Tiphaine DE LA FOREST D’ARMAILLE - Lycée Jean Giraudoux – Châteauroux - 2011
Mesdames, mesdemoiselles, messieurs,
L’Amazonie, poumon de la planète, recèle des trésors millénaires que l’avidité des hommes ne cesse
d’exploiter. Cette cupidité les a poussés à un acte inadmissible : la violation des droits de l’homme.
Car les industries venues abuser des ressources du sol amazonien, ont oublié un simple détail : les
250 000 amérindiens vivant dans cet Eden en péril. Détail gênant, que l’on préfère ignorer ! Que sont
ces quelques hommes face aux milliards de dollars que représentent l’or et le pétrole ? Que peuventils bien faire, eux qui sont dispersés en tribus à travers toute la jungle face aux exploitations
intensives du bois, et aux plantations destructrices du soja ? Un proverbe amérindien dit, « Là où sont
mes pieds, je suis à ma place ». Et où est leur place, sinon dans la forêt amazonienne ?
Aujourd’hui, au moment même où je vous parle, des êtres humains contemplent, impuissants, leurs
terres se faire dévaster, piller, et spolier. Ces hommes se voient réduits à l’esclavage, contraints de
défricher, et de torturer cette terre qu’ils vénèrent. Sur les 750 000 km² de forêt détruits en 40 ans,
vivaient des peuples heureux, en harmonie avec la nature. Il ne reste plus rien. Expulsées dans la
violence, des tribus entières sont massacrées, victimes de chasse à l’homme. N’ayant plus rien à
cultiver, leurs enfants meurent de faim. Profondément choqués par ce qu’ils endurent, ces derniers
hommes libres, qui vivent en symbiose avec la jungle, finissent par se suicider. Les chefs sont
assassinés, afin d’éviter toute révolte, et si une rébellion gronde, on les massacre. Le mercure, utilisé
par les orpailleurs, empoisonne les indigènes, les paralysant et provoquant la folie. Cet
empoisonnement s’est tellement répandu, qu’on le considère comme une maladie, sous le nom de
Minamata. La pollution due au pétrole provoque des fausses couches et des cancers.

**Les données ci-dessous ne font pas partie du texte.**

-- ==== Sys2Proof/Laws/Keeps/Twin.lean ====
section
/-! SUPPORT. What the operations of Machine/Twin.lean keep: the invariants of Keeps, one lemma per definition. -/

namespace Sys2Proof.Machine

set_option linter.unusedTactic false
set_option linter.unreachableTactic false
set_option linter.unusedSimpArgs false
set_option linter.unusedVariables false

theorem keeps_unprotect {σ : State} (s : State) (h_s : Keeps σ s) :
    Keeps σ (unprotect s) := by
  unfold unprotect
  repeat' (first
    | with_reducible assumption
    | with_reducible apply keeps_State_wr
    | with_reducible apply keeps_State_event
    | with_reducible apply keeps_drain
    | (fail_if_no_progress refine Keeps.upd ?_ rfl))

theorem keeps_firstHeard {σ : State} (s : State) (h : Heartbeat) (h_s : Keeps σ s) :
    Keeps σ (firstHeard s h) := by
  unfold firstHeard
  repeat' (first
    | with_reducible assumption
    | with_reducible apply Keeps.ite
    | with_reducible apply keeps_State_wr
    | with_reducible apply keeps_State_event
    | with_reducible apply keeps_setRole
    | with_reducible apply keeps_loseContest
    | (fail_if_no_progress refine Keeps.upd ?_ rfl))

theorem keeps_dualActive {σ : State} (s : State) (h : Heartbeat) (h_s : Keeps σ s) :
    Keeps σ (dualActive s h) := by
  unfold dualActive
  repeat' (first
    | with_reducible assumption
    | with_reducible apply Keeps.ite
    | with_reducible apply keeps_State_event
    | with_reducible apply keeps_loseContest
    | (fail_if_no_progress refine Keeps.upd ?_ rfl))

theorem keeps_takeTx {σ : State} (s : State) (e : Nat × TxEntry) (h_s : Keeps σ s) : Keeps σ (takeTx s e) := by
  unfold takeTx
  exact Keeps.upd (keeps_State_random s 32 h_s) rfl

theorem keeps_takeRx {σ : State} (s : State) (e : Nat × RxEntry) (h_s : Keeps σ s) :
    Keeps σ (takeRx s e) := by
  unfold takeRx
  repeat' (first | with_reducible assumption | split | (fail_if_no_progress refine Keeps.upd ?_ rfl))

theorem keeps_takeLeg {σ : State} (s : State) (l : Nat) (h_s : Keeps σ s) :
    Keeps σ (takeLeg s l) := by
  unfold takeLeg
  repeat' (first
    | with_reducible assumption
    | with_reducible apply keeps_State_setLeg
    | with_reducible apply keeps_clsLive
    | with_reducible apply keeps_State_askKey
    | with_reducible apply keeps_followRoute
    | with_reducible apply keeps_jitterRestart
    | with_reducible refine Keeps.foldl ?_ (fun u a hu => ?_))

theorem keeps_takeFeeds {σ : State} (s : State) (l : Nat) (h_s : Keeps σ s) :
    Keeps σ (takeFeeds s l) := by
  unfold takeFeeds
  repeat' (first
    | with_reducible assumption
    | with_reducible apply Keeps.ite
    | with_reducible apply keeps_State_wr
    | with_reducible apply keeps_State_setFeed
    | with_reducible apply keeps_shaperReset
    | with_reducible refine Keeps.foldl ?_ (fun u a hu => ?_))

Ces faits ont été mis en avant par l’ONG Survival, repris par Courrier International, et le célèbre
chanteur Sting, a pris la défense des peuples amérindiens victimes de la déforestation, en conviant les
gouvernements du bassin amazonien à assister à des conférences donnant la parole aux autochtones.
Mesdames et messieurs, imaginez, des hommes armés débarquant chez vous, tuant, pillant, violant
vos femmes et vos filles, imaginez votre famille se faire ligoter, trancher la tête et brûler sans rien
pouvoir faire, sans que justice ne soit rendue ! Imaginez votre enfant mourir de faim parce que des
étrangers vous ont « légalement » pris votre terre, pour nourrir du bétail ! Imaginez, du jour au
lendemain, vous retrouver sans rien, sans famille, sans vivres, sans abri, obligés de fuir au plus
profond de la forêt, ou de vous retrouver dans des bidons-villes… ou sur les bords de route !

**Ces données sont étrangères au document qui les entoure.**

/-- A WRITE that names its octets inline runs as the row's WRITE would. -/
theorem exec_dictWrite_row {s : State} {b : Nat} {r : Req} {d : Payload} (hb : b < 64) (hop : r.op = 2) (hi : r.indirect = false) :
    exec (.dictWrite (.mbx b) r d) s = .next (writeRow s (.mbx b) r d) := by
  have hr : { r with op := 2 } = r := by cases r; cases hop; rfl
  rw [exec_dictWrite, hr]
  simp [rowDeliver, writeRow, chanIsDtp, chanValid, hb, hi]

theorem exec_groupOpen {s : State} {ch : Chan} {tag : Nat} : exec (.groupOpen ch tag) s = .next (rowDeliver s ch (bareReq 4 tag 0) (.num 0)) := rfl

theorem exec_groupCommit {s : State} {ch : Chan} {tag g : Nat} :
    exec (.groupCommit ch tag g) s = .next (rowDeliver s ch (bareReq 5 tag g) (.num 0)) := rfl

theorem exec_groupDiscard {s : State} {ch : Chan} {tag g : Nat} :
    exec (.groupDiscard ch tag g) s = .next (rowDeliver s ch (bareReq 6 tag g) (.num 0)) := rfl

end Sys2Proof.Machine

open Sys2Proof Sys2Proof.Machine

/-- Settles O37: each message is answered at once with what carrying it out gives. -/
theorem generalRequests : Obligations.general_requests := by
  unfold Obligations.general_requests
  intro s b hrun hb hrole hreq hbeh
  have answered : ∀ {r d x}, messageAbort (.mbx b) r = 0 → r.indirect = false → s.season ≠ .spring ∨ immediate r = true →
      carryOut s (.mbx b) (s.principal (.mbx b)) r d 0 s.tod (inlineRoom (.mbx b) r.words) = x →
      Host.Outcome.next (rowDeliver s (.mbx b) r d) = (.next (reply x.st (.mbx b) 0 x.resp) : Host.Outcome State Fault Refusal) :=
    fun hm hi hs hx => congrArg _ (rowDeliver_answered hrun hb hrole hreq hbeh hm hi hs hx)
  refine ⟨fun r a hm he ha hr => ?_, fun r x v n t hm hi ha hd hn => ?_, fun tag ix sub el len table d a t u hi h ha hix ho hr => ?_,
    fun r d g hm hi hg0 hg hx ht hl hw ho => ?_, fun tag n r hf => ?_, fun tag g x n t i h64 hs hg ha => ?_,
    fun tag g x a n t i h64 hs hg ha0 ha => ?_, fun tag g x h64 hg => ?_, fun g x hx hd => ?_⟩
  · refine (answered hm (messageAbort_inline hm (Nat.lt_succ_self 2)) (.inr (immediate_of_op 3 rfl (by decide))) (carryOut_describe rfl)).trans ?_
    rw [describeServe_field (r := { r with op := 3 }) he ha hr]
  · refine (answered hm hi (.inr (immediate_of_op 1 rfl (by decide))) (carryOut_read rfl)).trans ?_
    rw [readServe_value ha hd hn]
  · obtain ⟨v, n, e⟩ := writeRow_answer h ha hix ho hr
    exact ⟨v, n, (exec_dictWrite_row hb rfl hi).trans (congrArg _ e)⟩
  · refine (answered hm hi (.inr (immediate_of_group rfl hg0)) (carryOut_stage rfl hg0)).trans ?_
    rw [stage_ok (r := { r with op := 2 }) hg hx ht hl hw ho]
  · exact answered (bareReq_message (.inl ⟨rfl, rfl⟩)) (bareReq_indirect ..) (.inr (immediate_of_op 4 rfl (by decide))) (carryOut_open rfl hf)
  · exact answered (bareReq_message (.inr ⟨.inl rfl, h64⟩)) (bareReq_indirect ..) (.inl hs) ((carryOut_commit rfl hg ha).trans (if_pos rfl))
  · exact answered (bareReq_message (.inr ⟨.inl rfl, h64⟩)) (bareReq_indirect ..) (.inl hs) ((carryOut_commit rfl hg ha).trans (if_neg ha0))
  · exact answered (bareReq_message (.inr ⟨.inr rfl, h64⟩)) (bareReq_indirect ..) (.inr (immediate_of_op 6 rfl (by decide)))
      (carryOut_discard rfl hg)
  · obtain ⟨hgone, hfree⟩ := groupClose_facts hx
    exact ⟨_, exec_groupTimeoutExpiry hx hd, hgone, hfree, rfl, rfl⟩
end
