-- ==== Sys2Proof/Machine/Ops.lean ====
section
/-! DEFINITION. The named operations over the lanes and the ports: reading the slice (R33), the length check (R152), writing the
response ports (R13), taking a fault (R156), and the host's driving of a request (R160, R174). -/

namespace Sys2Proof.Machine

/-! ### The lanes -/

/-- The byte on a lane; an unlisted lane carries 0 (log entry 7). -/
def Memory.read : Memory → Nat → Byte
  | [], _ => 0
  | (b, v) :: m, a => if a = b then v else Memory.read m a

/-- `wfFrom lo m`: the lanes of `m` rise strictly from `lo` on, stay below 8, and none carries 0. -/
def Memory.wfFrom : Nat → Memory → Bool
  | _, [] => true
  | lo, (a, v) :: m => decide (lo ≤ a) && decide (a < 8) && decide (v ≠ 0) && Memory.wfFrom (a + 1) m

/-- The canonical form of the lanes. -/
def Memory.wf (m : Memory) : Bool := Memory.wfFrom 0 m

/-- Put a byte at a place of the list, dropping the entry when the byte is 0. -/
def Memory.insert : Memory → Nat → Byte → Memory
  | [], a, v => if v = 0 then [] else [(a, v)]
  | (b, w) :: m, a, v =>
    if a < b then (if v = 0 then (b, w) :: m else (a, v) :: (b, w) :: m)
    else if a = b then (if v = 0 then m else (a, v) :: m)
    else (b, w) :: Memory.insert m a v

/-- The HOST drives one lane; there is no lane above B[7] (R11). No operation of the FDU writes (R35). -/
def Memory.drive (m : Memory) (a : Nat) (v : Byte) : Memory :=
  if a < 8 then Memory.insert m a v else m

/-- A list of bytes driven on the lanes from lane `a` on; bytes past the last lane are not presented (R12). -/
def Memory.ofBytesFrom : Nat → List Byte → Memory
  | _, [] => []
  | a, b :: bs =>
    if a < 8 ∧ b ≠ 0 then (a, b) :: Memory.ofBytesFrom (a + 1) bs else Memory.ofBytesFrom (a + 1) bs

/-- A slice on the lanes: `B[i]` is `bytes[i]` (R11, R31). -/
def Memory.ofBytes (bs : List Byte) : Memory := Memory.ofBytesFrom 0 bs

/-! ### Requests -/

/-- `B[i]` of a request (R8, R11). -/
def Request.byte (r : Request) (i : Nat) : Byte := r.lanes.read i

/-- The number of bytes of the slice that stand on lanes: min(LEN, 8) (R51). -/
def Request.onLanes (r : Request) : Nat := min r.len.toNat 8

/-- A slice of any length presented as a request: LEN saturates at 15 and the first eight bytes stand on the
lanes (R12). -/
def Request.ofSlice (op : BitVec 4) (bs : List Byte) : Request :=
  { opsel := op
    len := BitVec.ofNat 4 (min bs.length 15)
    lanes := Memory.ofBytes bs }

/-! ### Evaluating a transaction -/

/-- Why the evaluation of a transaction ends without a result. -/
inductive Stop where
  /-- `raise F(info)` (R8). -/
  | raise (f : FduFault)
  /-- A read R33 leaves undefined. -/
  | undefinedRead (addr count : Nat)
deriving DecidableEq, Repr

/-- "if LEN != W then raise InvalidFieldLength(LEN)", a test for equality (R152). -/
def checkLen (r : Request) (w : Nat) : Except Stop Unit :=
  if r.len.toNat = w then .ok () else .error (.raise (.invalidFieldLength r.len))

/-- `MemRead(a, n)` (R33): the bytes `B[a]` to `B[a+n-1]`, defined only inside the slice. -/
def memRead (r : Request) (a n : Nat) : Except Stop (List Byte) :=
  if a + n ≤ r.onLanes then .ok ((List.range n).map fun i => r.byte (a + i)) else .error (.undefinedRead a n)

/-- Every response port driven 0 (R13). -/
def Response.zero : Response :=
  { warn := false
    r0 := { neg := false, mag := 0 }
    r1 := { neg := false, mag := 0 }
    flags := #v[false, false, false, false, false, false, false, false]
    fs := false
    fe := 0
    fsig := 0 }

/-- `R0 <- (neg, mag)`, every other port 0 (R8, R13). -/
def Response.number (neg : Bool) (mag : Nat) : Response :=
  { Response.zero with r0 := { neg := neg, mag := BitVec.ofNat 133 mag } }

/-- Taking a fault (R156): it is delivered on ST in the same transaction, replaces the whole result, and nothing is
saved, vectored or latched; the request and the host's list stand as they are. -/
def State.takeFault (s : State) (f : FduFault) : State := { s with answer := .error f }

/-- Delivering a complete result with ST = 0 (R155). -/
def State.giveResult (s : State) (r : Response) : State := { s with answer := .ok r }

/-- The end of a transaction: the answer stands on the response ports and the machine goes on (R155, R157). -/
def State.deliver (s : State) : Except Stop Response → Host.Outcome State Fault Refusal
  | .ok r => .next (s.giveResult r)
  | .error (.raise f) => .next (s.takeFault f)
  | .error (.undefinedRead a n) => .fault (.readOutsideSlice a n)

/-! ### The host's side of the ports -/

/-- Line a request up as the next one the host issues. -/
def State.drive (s : State) (q : Request) : State := { s with pending := q :: s.pending }

/-- The request the next transaction evaluates stands on the input ports: the host's next one, or, when it has none,
the one it still holds (R174; log entry 3). -/
def State.present (s : State) : State :=
  match s.pending with
  | [] => s
  | q :: qs => { s with request := q, pending := qs }

/-- The request a host that knows the schema issues for an operation: `LEN = W(op)`, 0 for a reserved code (R160). -/
def Request.forOp (op : BitVec 4) (w : Nat) (lanes : Memory) : Request :=
  { opsel := op, len := BitVec.ofNat 4 w, lanes := lanes }

end Sys2Proof.Machine
end

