-- ==== Sys2Proof/Safety.lean ====
section
/-! DEFINITION. What counts as a safe run: every transaction is answered, with a result or with one of the faults of R150, and what
stands on the response ports is the answer to what stands on the request ports. -/

namespace Sys2Proof.Machine

/-- The transaction is answered: the model neither stops nor refuses. -/
def Answered : Host.Outcome State Fault Refusal → Prop
  | .next _ => True
  | .fault _ => False
  | .refused _ => False

/-- The unit is combinational (R10): evaluating the request on the input ports gives the answer that already stands on
the output ports, and nothing else changes. -/
def Settled (s : State) : Prop := exec (decode s.request.opsel) s = .next s

/-- The invariant of every step: canonical lanes in every request, and settled ports. -/
def Inv (s : State) : Prop := s.wf = true ∧ Settled s

end Sys2Proof.Machine
end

Les violations des droits de l’homme se traduisent par des expulsions brutales, des bombardements,
des meurtres, des pillages, des viols et de l’esclavage. La Déclaration universelle des droits de
l’homme précise bien que : « toute personne a droit à la propriété. Que nul ne sera soumis à
l’esclavage et à la servitude, et que tout individu a le droit à la vie, à la liberté et à la sûreté de sa
personne ». La Convention 169 relative aux droits des peuples indigènes garantit les intégrités
physique et spirituelle des peuples autochtones.
Mais qui sont les responsables ?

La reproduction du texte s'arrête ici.